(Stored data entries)
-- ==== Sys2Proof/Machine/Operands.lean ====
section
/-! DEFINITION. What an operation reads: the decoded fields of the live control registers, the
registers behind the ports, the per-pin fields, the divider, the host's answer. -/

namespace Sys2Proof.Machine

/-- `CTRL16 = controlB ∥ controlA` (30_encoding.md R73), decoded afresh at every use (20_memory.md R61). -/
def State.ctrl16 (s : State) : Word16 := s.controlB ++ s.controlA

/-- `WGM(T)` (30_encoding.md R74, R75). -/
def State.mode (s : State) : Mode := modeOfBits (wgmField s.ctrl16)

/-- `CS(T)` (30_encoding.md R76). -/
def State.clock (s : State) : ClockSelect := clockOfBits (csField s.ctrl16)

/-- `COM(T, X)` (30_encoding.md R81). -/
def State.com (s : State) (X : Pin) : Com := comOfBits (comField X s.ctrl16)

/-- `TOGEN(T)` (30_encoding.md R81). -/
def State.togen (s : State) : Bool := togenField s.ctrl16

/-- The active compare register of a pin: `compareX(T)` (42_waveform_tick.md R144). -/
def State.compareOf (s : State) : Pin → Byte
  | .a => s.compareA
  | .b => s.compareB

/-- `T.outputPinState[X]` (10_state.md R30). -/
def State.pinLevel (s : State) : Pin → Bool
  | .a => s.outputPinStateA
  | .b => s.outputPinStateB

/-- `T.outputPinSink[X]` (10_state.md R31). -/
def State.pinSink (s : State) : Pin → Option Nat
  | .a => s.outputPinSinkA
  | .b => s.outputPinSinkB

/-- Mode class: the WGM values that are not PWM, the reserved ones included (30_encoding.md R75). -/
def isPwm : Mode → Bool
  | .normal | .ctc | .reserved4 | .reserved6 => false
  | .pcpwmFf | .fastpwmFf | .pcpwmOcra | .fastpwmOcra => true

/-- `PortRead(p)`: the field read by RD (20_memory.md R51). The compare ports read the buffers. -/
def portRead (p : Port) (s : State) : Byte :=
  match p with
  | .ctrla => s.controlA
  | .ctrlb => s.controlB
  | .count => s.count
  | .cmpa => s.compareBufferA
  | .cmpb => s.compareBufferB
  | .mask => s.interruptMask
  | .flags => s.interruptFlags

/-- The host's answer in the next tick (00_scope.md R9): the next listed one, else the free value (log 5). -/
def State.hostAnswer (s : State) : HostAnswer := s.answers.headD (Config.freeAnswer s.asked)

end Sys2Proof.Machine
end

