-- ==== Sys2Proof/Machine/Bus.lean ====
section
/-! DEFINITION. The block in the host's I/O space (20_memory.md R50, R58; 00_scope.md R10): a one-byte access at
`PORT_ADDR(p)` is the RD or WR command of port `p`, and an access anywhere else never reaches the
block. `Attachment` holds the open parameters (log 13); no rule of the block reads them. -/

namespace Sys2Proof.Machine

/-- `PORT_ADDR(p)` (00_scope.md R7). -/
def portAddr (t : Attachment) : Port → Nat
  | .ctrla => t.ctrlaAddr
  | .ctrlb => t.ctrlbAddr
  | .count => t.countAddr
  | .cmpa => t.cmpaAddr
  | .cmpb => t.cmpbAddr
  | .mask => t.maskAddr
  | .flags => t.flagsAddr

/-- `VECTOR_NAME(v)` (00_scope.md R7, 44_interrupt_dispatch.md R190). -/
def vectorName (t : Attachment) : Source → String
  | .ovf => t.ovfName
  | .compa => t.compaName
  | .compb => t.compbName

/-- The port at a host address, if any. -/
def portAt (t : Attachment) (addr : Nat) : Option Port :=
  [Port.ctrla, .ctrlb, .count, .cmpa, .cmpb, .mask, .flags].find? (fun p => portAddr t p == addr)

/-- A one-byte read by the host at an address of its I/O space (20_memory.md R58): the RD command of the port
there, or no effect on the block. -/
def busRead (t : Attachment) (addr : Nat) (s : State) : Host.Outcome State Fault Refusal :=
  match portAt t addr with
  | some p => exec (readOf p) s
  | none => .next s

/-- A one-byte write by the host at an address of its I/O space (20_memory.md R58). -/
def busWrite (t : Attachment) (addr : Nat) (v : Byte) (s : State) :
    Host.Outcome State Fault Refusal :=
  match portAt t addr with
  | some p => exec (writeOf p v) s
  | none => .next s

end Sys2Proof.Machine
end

--

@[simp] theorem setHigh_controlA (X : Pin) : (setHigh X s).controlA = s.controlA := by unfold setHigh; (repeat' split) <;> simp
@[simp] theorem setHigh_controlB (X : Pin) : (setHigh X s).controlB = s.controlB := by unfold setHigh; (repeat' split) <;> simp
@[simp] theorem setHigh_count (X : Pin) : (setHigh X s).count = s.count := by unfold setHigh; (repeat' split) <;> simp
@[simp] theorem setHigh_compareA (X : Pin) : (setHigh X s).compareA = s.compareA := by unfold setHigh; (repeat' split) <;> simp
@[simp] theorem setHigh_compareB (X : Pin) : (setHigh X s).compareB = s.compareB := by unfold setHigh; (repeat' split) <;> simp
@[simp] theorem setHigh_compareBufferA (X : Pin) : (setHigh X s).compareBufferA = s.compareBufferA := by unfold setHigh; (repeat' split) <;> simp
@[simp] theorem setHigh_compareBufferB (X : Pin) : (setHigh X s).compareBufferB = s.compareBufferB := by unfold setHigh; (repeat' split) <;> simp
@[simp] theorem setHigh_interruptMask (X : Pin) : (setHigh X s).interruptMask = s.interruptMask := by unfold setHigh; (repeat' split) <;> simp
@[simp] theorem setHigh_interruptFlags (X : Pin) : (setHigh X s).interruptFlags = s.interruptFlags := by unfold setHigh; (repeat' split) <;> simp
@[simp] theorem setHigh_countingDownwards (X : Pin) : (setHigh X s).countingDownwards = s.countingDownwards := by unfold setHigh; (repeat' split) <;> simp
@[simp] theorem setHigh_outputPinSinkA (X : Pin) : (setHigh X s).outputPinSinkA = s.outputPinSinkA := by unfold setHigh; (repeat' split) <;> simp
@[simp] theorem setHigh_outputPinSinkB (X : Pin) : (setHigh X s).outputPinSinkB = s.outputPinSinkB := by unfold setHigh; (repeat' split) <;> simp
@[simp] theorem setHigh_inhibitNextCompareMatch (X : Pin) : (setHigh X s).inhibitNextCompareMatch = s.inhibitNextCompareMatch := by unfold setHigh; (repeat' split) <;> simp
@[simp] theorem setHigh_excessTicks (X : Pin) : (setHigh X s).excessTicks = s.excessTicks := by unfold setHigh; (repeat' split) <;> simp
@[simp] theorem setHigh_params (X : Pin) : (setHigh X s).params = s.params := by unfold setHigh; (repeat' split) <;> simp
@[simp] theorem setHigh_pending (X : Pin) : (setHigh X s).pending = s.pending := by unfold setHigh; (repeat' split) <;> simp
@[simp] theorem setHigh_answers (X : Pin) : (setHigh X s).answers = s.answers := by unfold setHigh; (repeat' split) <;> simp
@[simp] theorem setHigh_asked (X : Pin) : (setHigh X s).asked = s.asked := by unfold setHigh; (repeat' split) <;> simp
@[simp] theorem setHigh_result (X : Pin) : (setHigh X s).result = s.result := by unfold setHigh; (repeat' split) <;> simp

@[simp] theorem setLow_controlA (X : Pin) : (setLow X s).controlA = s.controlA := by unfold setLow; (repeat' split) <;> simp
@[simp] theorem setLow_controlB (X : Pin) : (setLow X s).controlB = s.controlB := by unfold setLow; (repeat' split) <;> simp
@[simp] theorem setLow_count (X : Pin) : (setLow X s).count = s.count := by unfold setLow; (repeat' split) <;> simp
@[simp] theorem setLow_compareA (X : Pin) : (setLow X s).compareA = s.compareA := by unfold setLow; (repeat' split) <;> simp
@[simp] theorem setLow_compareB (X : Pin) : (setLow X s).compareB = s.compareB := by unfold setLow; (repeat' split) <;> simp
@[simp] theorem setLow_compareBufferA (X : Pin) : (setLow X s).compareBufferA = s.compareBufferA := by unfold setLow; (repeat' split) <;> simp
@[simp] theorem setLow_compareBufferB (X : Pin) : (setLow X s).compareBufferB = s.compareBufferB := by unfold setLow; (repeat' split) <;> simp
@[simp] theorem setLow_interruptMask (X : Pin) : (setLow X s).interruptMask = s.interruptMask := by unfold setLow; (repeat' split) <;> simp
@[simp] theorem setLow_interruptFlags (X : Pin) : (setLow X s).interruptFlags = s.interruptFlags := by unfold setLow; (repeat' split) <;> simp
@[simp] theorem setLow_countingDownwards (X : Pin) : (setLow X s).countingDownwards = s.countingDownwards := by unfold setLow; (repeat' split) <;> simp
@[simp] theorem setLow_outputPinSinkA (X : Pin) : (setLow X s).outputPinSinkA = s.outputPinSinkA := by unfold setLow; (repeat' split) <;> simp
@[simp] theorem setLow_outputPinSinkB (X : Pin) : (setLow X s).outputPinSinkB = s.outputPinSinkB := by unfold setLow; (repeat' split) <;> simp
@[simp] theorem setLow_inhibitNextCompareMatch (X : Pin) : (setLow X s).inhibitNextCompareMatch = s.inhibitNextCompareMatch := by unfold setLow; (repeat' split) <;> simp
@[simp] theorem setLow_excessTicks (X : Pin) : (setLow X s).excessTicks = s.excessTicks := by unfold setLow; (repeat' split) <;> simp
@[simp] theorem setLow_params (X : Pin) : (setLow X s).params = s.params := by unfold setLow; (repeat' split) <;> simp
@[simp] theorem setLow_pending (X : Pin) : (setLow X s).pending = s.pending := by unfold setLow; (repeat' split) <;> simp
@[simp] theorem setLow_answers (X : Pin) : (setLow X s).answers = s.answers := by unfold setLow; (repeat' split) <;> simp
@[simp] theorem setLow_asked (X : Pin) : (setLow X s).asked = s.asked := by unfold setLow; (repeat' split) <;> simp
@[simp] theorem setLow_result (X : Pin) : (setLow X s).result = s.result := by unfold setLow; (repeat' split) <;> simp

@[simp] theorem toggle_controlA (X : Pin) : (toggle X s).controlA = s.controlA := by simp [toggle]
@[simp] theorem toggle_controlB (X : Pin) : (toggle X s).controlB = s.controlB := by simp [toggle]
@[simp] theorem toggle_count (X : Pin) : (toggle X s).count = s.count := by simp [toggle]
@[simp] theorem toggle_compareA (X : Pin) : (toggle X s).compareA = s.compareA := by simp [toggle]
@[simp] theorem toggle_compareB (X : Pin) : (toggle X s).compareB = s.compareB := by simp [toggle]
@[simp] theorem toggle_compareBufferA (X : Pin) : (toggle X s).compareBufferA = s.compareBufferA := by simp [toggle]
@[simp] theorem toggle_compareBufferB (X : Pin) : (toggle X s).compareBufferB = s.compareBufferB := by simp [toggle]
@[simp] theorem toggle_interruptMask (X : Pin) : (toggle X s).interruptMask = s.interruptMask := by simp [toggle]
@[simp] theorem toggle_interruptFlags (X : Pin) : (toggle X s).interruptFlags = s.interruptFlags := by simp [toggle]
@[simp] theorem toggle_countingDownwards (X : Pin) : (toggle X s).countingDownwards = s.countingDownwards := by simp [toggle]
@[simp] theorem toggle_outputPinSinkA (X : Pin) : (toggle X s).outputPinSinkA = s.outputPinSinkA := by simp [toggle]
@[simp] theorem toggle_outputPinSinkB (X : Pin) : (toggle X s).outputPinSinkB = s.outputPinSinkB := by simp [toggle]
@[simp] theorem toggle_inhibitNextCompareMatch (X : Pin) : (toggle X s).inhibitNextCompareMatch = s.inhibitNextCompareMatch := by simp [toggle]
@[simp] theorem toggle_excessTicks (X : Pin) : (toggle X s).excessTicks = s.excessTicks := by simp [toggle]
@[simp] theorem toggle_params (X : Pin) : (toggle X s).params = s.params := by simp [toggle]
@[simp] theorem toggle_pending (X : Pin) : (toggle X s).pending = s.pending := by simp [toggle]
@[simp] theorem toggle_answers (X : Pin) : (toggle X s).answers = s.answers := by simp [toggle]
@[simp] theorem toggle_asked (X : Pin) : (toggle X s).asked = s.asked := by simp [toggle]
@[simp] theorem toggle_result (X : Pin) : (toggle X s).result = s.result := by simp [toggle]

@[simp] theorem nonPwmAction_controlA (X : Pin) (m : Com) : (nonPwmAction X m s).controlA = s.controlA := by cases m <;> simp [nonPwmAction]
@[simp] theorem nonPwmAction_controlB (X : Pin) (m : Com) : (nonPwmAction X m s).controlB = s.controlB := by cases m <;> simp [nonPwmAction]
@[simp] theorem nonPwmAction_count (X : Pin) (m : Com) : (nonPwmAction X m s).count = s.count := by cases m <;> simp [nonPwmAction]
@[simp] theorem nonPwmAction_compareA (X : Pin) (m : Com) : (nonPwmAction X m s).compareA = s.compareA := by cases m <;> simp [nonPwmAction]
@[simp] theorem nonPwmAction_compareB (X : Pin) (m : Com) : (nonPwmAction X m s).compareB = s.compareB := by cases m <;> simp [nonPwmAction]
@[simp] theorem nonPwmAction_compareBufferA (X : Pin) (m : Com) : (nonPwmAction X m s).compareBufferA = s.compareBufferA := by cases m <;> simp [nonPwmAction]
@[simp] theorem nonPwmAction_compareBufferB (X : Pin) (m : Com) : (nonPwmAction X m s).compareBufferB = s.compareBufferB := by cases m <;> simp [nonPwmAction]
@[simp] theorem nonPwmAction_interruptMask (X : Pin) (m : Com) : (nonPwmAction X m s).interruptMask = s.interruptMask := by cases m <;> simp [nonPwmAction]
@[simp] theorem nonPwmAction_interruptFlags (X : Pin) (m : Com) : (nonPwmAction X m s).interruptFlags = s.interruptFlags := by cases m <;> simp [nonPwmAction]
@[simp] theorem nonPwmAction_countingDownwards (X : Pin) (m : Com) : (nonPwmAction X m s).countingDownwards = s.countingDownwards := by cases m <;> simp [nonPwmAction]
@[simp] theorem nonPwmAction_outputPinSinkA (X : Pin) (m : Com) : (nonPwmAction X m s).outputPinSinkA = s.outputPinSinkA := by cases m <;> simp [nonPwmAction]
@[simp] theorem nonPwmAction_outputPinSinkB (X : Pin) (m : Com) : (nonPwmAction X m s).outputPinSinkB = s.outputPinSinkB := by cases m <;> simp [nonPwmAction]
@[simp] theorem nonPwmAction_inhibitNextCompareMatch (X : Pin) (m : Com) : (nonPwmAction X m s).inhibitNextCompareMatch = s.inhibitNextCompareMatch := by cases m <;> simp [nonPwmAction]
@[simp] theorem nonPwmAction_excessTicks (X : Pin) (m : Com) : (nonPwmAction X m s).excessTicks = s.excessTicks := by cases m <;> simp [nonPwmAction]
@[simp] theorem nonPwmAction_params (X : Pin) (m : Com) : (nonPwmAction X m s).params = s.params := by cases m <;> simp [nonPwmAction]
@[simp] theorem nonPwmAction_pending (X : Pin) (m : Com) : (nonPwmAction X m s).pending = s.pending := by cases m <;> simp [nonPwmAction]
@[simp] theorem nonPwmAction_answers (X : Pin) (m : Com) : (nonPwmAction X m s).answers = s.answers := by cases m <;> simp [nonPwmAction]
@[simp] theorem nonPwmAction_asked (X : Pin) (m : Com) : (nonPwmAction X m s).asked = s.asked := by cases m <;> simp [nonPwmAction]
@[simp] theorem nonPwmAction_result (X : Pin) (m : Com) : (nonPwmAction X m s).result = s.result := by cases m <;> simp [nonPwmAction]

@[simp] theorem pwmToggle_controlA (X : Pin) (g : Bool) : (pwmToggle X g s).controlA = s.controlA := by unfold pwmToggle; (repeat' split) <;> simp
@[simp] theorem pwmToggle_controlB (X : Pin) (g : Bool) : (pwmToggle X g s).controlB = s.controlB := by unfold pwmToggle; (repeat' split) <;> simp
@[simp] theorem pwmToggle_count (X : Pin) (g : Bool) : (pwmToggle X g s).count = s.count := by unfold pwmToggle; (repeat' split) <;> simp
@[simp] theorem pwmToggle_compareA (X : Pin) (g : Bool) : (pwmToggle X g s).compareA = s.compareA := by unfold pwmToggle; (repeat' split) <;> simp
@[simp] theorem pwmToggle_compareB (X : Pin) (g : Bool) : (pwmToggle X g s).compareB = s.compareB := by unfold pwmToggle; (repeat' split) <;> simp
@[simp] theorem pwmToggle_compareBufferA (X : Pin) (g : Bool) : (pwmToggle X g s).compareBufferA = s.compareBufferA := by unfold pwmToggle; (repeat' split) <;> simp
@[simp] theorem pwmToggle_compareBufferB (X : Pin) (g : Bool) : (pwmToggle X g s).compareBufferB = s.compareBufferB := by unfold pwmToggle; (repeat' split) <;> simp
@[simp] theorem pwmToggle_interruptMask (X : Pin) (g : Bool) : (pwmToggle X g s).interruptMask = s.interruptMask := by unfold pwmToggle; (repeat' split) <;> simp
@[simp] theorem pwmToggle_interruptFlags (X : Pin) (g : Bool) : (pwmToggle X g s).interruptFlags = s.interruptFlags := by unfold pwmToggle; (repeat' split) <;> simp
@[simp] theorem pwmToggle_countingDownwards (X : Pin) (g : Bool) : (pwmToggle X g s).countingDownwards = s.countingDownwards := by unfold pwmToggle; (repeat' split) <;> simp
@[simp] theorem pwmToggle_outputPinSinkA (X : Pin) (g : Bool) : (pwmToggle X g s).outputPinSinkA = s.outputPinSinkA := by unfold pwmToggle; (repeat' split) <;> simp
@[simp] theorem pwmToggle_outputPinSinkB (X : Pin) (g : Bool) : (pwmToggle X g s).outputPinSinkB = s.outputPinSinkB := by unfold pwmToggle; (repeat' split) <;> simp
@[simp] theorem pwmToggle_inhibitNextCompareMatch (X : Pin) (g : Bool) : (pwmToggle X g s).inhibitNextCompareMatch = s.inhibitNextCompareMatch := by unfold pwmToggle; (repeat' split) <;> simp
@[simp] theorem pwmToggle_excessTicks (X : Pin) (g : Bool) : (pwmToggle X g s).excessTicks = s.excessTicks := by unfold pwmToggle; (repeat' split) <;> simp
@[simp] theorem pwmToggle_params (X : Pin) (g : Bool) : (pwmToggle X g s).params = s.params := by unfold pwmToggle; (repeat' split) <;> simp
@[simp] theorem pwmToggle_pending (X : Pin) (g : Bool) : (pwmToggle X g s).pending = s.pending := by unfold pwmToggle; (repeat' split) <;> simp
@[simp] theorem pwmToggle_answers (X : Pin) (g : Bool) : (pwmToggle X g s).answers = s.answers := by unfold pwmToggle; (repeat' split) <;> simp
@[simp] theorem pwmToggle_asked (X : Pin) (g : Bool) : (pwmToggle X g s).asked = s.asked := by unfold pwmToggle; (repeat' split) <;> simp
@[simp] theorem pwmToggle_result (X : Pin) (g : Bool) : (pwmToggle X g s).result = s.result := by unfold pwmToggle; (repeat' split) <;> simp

* _EXERCISE AIM_
Starting at the line that has "theorem setLow_compareA (X" in the records above, restate word for word every line until the one that has "theorem setLow_countingDownwards (X", and include that one as well.

* _EXERCISE ANSWER_
@[simp] theorem setLow_compareA (X : Pin) : (setLow X s).compareA = s.compareA := by unfold setLow; (repeat' split) <;> simp
@[simp] theorem setLow_compareB (X : Pin) : (setLow X s).compareB = s.compareB := by unfold setLow; (repeat' split) <;> simp
@[simp] theorem setLow_compareBufferA (X : Pin) : (setLow X s).compareBufferA = s.compareBufferA := by unfold setLow; (repeat' split) <;> simp
@[simp] theorem setLow_compareBufferB (X : Pin) : (setLow X s).compareBufferB = s.compareBufferB := by unfold setLow; (repeat' split) <;> simp
@[simp] theorem setLow_interruptMask (X : Pin) : (setLow X s).interruptMask = s.interruptMask := by unfold setLow; (repeat' split) <;> simp
@[simp] theorem setLow_interruptFlags (X : Pin) : (setLow X s).interruptFlags = s.interruptFlags := by unfold setLow; (repeat' split) <;> simp
@[simp] theorem setLow_countingDownwards (X : Pin) : (setLow X s).countingDownwards = s.countingDownwards := by unfold setLow; (repeat' split) <;> simp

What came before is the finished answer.